_ACTIVITY_. Your answer should consist of the lines below that hold the word "ResultCode".

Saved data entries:

- - - - - - -

-- ==== Sys2Proof/Machine/Running.lean ====
section
/-! DEFINITION. The commands of the Pocket Sequencer: the requests START (R26), PAUSE (R38), RESUME (R41), ADVANCE (R36),
ABORT (R37), BACKSTEP (R62) and GET_HISTORY (R67), and its events: the door (R39, R40), the phase timer (R28), the unattended
resume (R46) and the end of the fan run-on (R53). -/

namespace Sys2Proof.Machine

/-! ## START (R26, R27) -/

/-- The result of a START that fails at check 7 (R15). -/
def ActivationFailure.startResult : ActivationFailure → ResultCode
  | .slotEmpty => .badRequest
  | .slotInUse => .inUse
  | .segmentUnusable => .badRequest

/-- Checks 2 to 6 of START, in order; none if they pass (R26). -/
def State.startRefusal (s : State) (p : Pocket) : Option ResultCode :=
  let u := s.unit p
  if u.seq.run ≠ .idle ∧ u.seq.run ≠ .done then some .busy
  else if s.supply.configured = false ∨ u.seq.anchor = none then some .notReady
  else if u.faults.isEmpty = false then some .faulted
  else if u.pins.door = false then some .doorOpen
  else if u.moist.calibration.isSome then some .busy
  else none

/-- START as its owner carries it out (R26, R27). -/
def reqStart (pocket slot : Byte) (s : State) : State :=
  match pocketOf pocket, slotOf slot with
  | some p, some i =>
    match s.startRefusal p with
    | some r => s.reply 0x10 r []
    | none =>
      match ((s.view p).release p).check i with
      | .error e => s.reply 0x10 e.startResult []
      | .ok r => (s.onPocket p (PocketView.startChain (s.env p) i r)).reply 0x10 .ok []
  | _, _ => s.reply 0x10 .badRequest []

/-- START. -/
def execStart (pocket slot : Byte) (s : State) : Host.Outcome State Fault Refusal := .next (reqStart pocket slot s)

/-! ## PAUSE (R38) -/

/-- PAUSE as its owner carries it out (R38). -/
def reqPause (pocket : Byte) (s : State) : State :=
  match pocketOf pocket with
  | none => s.reply 0x11 .badRequest []
  | some p =>
    match (s.unit p).seq.run with
    | .running | .held | .safe => (s.onPocket p (PocketView.enterPaused (s.env p))).reply 0x11 .ok []
    | .paused => s.reply 0x11 .busy []
    | .idle | .done | .halted => s.reply 0x11 .notAvailable []

/-- PAUSE. -/
def execPause (pocket : Byte) (s : State) : Host.Outcome State Fault Refusal := .next (reqPause pocket s)

/-! ## RESUME (R41) -/

/-- RESUME as its owner carries it out (R41). -/
def reqResume (pocket : Byte) (s : State) : State :=
  match pocketOf pocket with
  | none => s.reply 0x12 .badRequest []
  | some p =>
    if (s.unit p).seq.run ≠ .paused then s.reply 0x12 .busy []
    else if (s.unit p).pins.door = false then s.reply 0x12 .doorOpen []
    else (s.onPocket p (PocketView.resume (s.env p))).reply 0x12 .ok []

/-- RESUME. -/
def execResume (pocket : Byte) (s : State) : Host.Outcome State Fault Refusal := .next (reqResume pocket s)

/-! ## ADVANCE (R36) -/

/-- ADVANCE in RUNNING or SAFE: the phase closes SKIPPED and the chain advances (R36). -/
def PocketView.skip (env : Env) (v : PocketView) : PocketView :=
  PocketView.advance env (v.onUnit (PocketUnit.closePhase .skipped))

/-- ADVANCE as its owner carries it out (R36). -/
def reqAdvance (pocket : Byte) (s : State) : State :=
  match pocketOf pocket with
  | none => s.reply 0x13 .badRequest []
  | some p =>
    match (s.unit p).seq.run with
    | .held => (s.onPocket p (PocketView.advance (s.env p))).reply 0x13 .ok []
    | .running | .safe => (s.onPocket p (PocketView.skip (s.env p))).reply 0x13 .ok []
    | .paused | .idle | .done | .halted => s.reply 0x13 .busy []

/-- ADVANCE. -/
def execAdvance (pocket : Byte) (s : State) : Host.Outcome State Fault Refusal := .next (reqAdvance pocket s)

/-! ## ABORT (R37) -/

/-- ABORT in RUNNING or HELD: the phase closes ABORTED and the pocket enters SAFE (R37). -/
def PocketView.abort (env : Env) (v : PocketView) : PocketView :=
  PocketView.enterSafe env (v.onUnit (PocketUnit.closePhase .aborted))

/-- ABORT as its owner carries it out (R37). -/
def reqAbort (pocket : Byte) (s : State) : State :=
  match pocketOf pocket with
  | none => s.reply 0x15 .badRequest []
  | some p =>
    match (s.unit p).seq.run, (s.unit p).seq.resumeTarget with
    | .running, _ | .held, _ => (s.onPocket p (PocketView.abort (s.env p))).reply 0x15 .ok []
    | .paused, .running => (s.onUnit p (PocketUnit.retargetSafe .aborted)).reply 0x15 .ok []
    | .paused, .safe | .safe, _ => s.reply 0x15 .busy []
    | .idle, _ | .done, _ | .halted, _ => s.reply 0x15 .notAvailable []

/-- ABORT. -/
def execAbort (pocket : Byte) (s : State) : Host.Outcome State Fault Refusal := .next (reqAbort pocket s)

/-! ## BACKSTEP (R62, R63) -/

/-- Check 2 of BACKSTEP; none if it passes (R62). -/
def Sequencer.backstepRefusal (q : Sequencer) : Option ResultCode :=
  match q.run, q.resumeTarget with
  | .held, _ | .paused, .running => none
  | .paused, .safe | .running, _ | .safe, _ => some .busy
  | .idle, _ | .done, _ | .halted, _ => some .notAvailable

/-- The target of a BACKSTEP by `k`, if checks 3 to 5 pass: the entry `k` places before the newest, and its slot's record
(R62). -/
def State.backstepTarget (s : State) (p : Pocket) (k : Nat) : Option (Checkpoint × PhaseRecord) :=
  match (s.unit p).seq.history.reverse[k]? with
  | none => none
  | some c =>
    match s.pool[c.slot] with
    | .empty => none
    | .loaded r => if segmentUsable r (s.unit p).drum then some (c, r) else none
    | .active q r => if q = p ∧ segmentUsable r (s.unit p).drum = true then some (c, r) else none

/-- BACKSTEP as its owner carries it out (R62, R63). -/
def reqBackstep (pocket k : Byte) (s : State) : State :=
  match pocketOf pocket with
  | none => s.reply 0x14 .badRequest []
  | some p =>
    if 7 < k.toNat then s.reply 0x14 .badRequest []
    else
      match (s.unit p).seq.backstepRefusal with
      | some r => s.reply 0x14 r []
      | none =>
        match s.backstepTarget p k.toNat with
        | none => s.reply 0x14 .notAvailable []
        | some (c, r) => (s.onPocket p (PocketView.backstep (s.env p) k.toNat c r)).reply 0x14 .ok []

/-- BACKSTEP. -/
def execBackstep (pocket k : Byte) (s : State) : Host.Outcome State Fault Refusal := .next (reqBackstep pocket k s)

/-! ## GET_HISTORY (R67, R209) -/

/-- The 7 bytes of a history entry (R209). -/
def Checkpoint.bytes (c : Checkpoint) : List Byte :=
  [byteOf (c.slot.val + (if c.eStart.isSome then 64 else 0) + (if c.outcome.isSome then 128 else 0))]
    ++ le16 c.ordinal
    ++ le16 (twist11 c.twistStart + 4096 * (c.outcome.map outcomeCode).getD 0)
    ++ le16 (c.eStart.getD 0)

/-- GET_HISTORY's reply data (R67, R209). -/
def Sequencer.historyData (q : Sequencer) : List Byte :=
  [byteOf q.history.length] ++ le16 q.activations ++ q.history.flatMap Checkpoint.bytes

/-- GET_HISTORY as its owner carries it out (R67). -/
def reqGetHistory (pocket : Byte) (s : State) : State :=
  match pocketOf pocket with
  | none => s.reply 0x21 .badRequest []
  | some p => s.reply 0x21 .ok (s.unit p).seq.historyData

/-- GET_HISTORY. -/
def execGetHistory (pocket : Byte) (s : State) : Host.Outcome State Fault Refusal := .next (reqGetHistory pocket s)

/-! ## The door (R39, R40) -/

/-- The DOOR input at a level. -/
def PocketUnit.setDoor (b : Bool) (u : PocketUnit) : PocketUnit := { u with pins := { u.pins with door := b } }

/-- A door opening on the pocket, by state (R39). -/
def PocketView.openDoor (env : Env) (v : PocketView) : PocketView :=
  let w := v.onUnit (PocketUnit.setDoor false)
  match w.unit.seq.run with
  | .running | .held | .safe => w.enterPaused env
  | .paused => w.onUnit fun u => { u with seq := { u.seq with doorClosedFor := 0 } }
  | .idle | .done | .halted => w

/-- DOOR_OPENING: the DOOR input goes from asserted to not asserted (R39). -/
def execDoorOpening (p : Pocket) (s : State) : Host.Outcome State Fault Refusal :=
  if (s.unit p).pins.door then .next (s.onPocket p (PocketView.openDoor (s.env p))) else .next s

/-- DOOR_CLOSING: the DOOR input goes back to asserted (R40). The fan and the unattended count follow the input. -/
def execDoorClosing (p : Pocket) (s : State) : Host.Outcome State Fault Refusal :=
  if (s.unit p).pins.door then .next s else .next (s.onUnit p (PocketUnit.setDoor true))

/-! ## Timed events -/

/-- PHASE_TIMER_EXPIRY: the phase timer of an open phase has reached max_time, and the phase ends (R28 to R31). -/
def execPhaseTimerExpiry (p : Pocket) (s : State) : Host.Outcome State Fault Refusal :=
  if (s.unit p).phaseDue then
    .next (s.onEvent p fun env => PocketView.endPhase env (s.unit p).seq.work.expiryOutcome)
  else .next s

/-- UNATTENDED_RESUME: the door-closed count of an unattended pocket is complete, and it resumes by R42 (R46). -/
def execUnattendedResume (p : Pocket) (s : State) : Host.Outcome State Fault Refusal :=
  if (s.unit p).unattendedDue then
    .next (s.onEvent p fun env v => (v.onUnit PocketUnit.leavePause).resumeToSafe env)
  else .next s

/-- FAN_RUN_ON_EXPIRY: the last second of the fan run-on has run, and the count is 0 (R53). -/
def execFanRunOnExpiry (p : Pocket) (s : State) : Host.Outcome State Fault Refusal :=
  if (s.unit p).seq.fanDue then
    .next (s.onUnit p fun u => { u with seq := { u.seq with fanRunOn := 0, fanFraction := 0 } })
  else .next s

end Sys2Proof.Machine
end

- - - - - - -

_RESPONSE AREA_.
def ActivationFailure.startResult : ActivationFailure → ResultCode
def State.startRefusal (s : State) (p : Pocket) : Option ResultCode :=
def Sequencer.backstepRefusal (q : Sequencer) : Option ResultCode :=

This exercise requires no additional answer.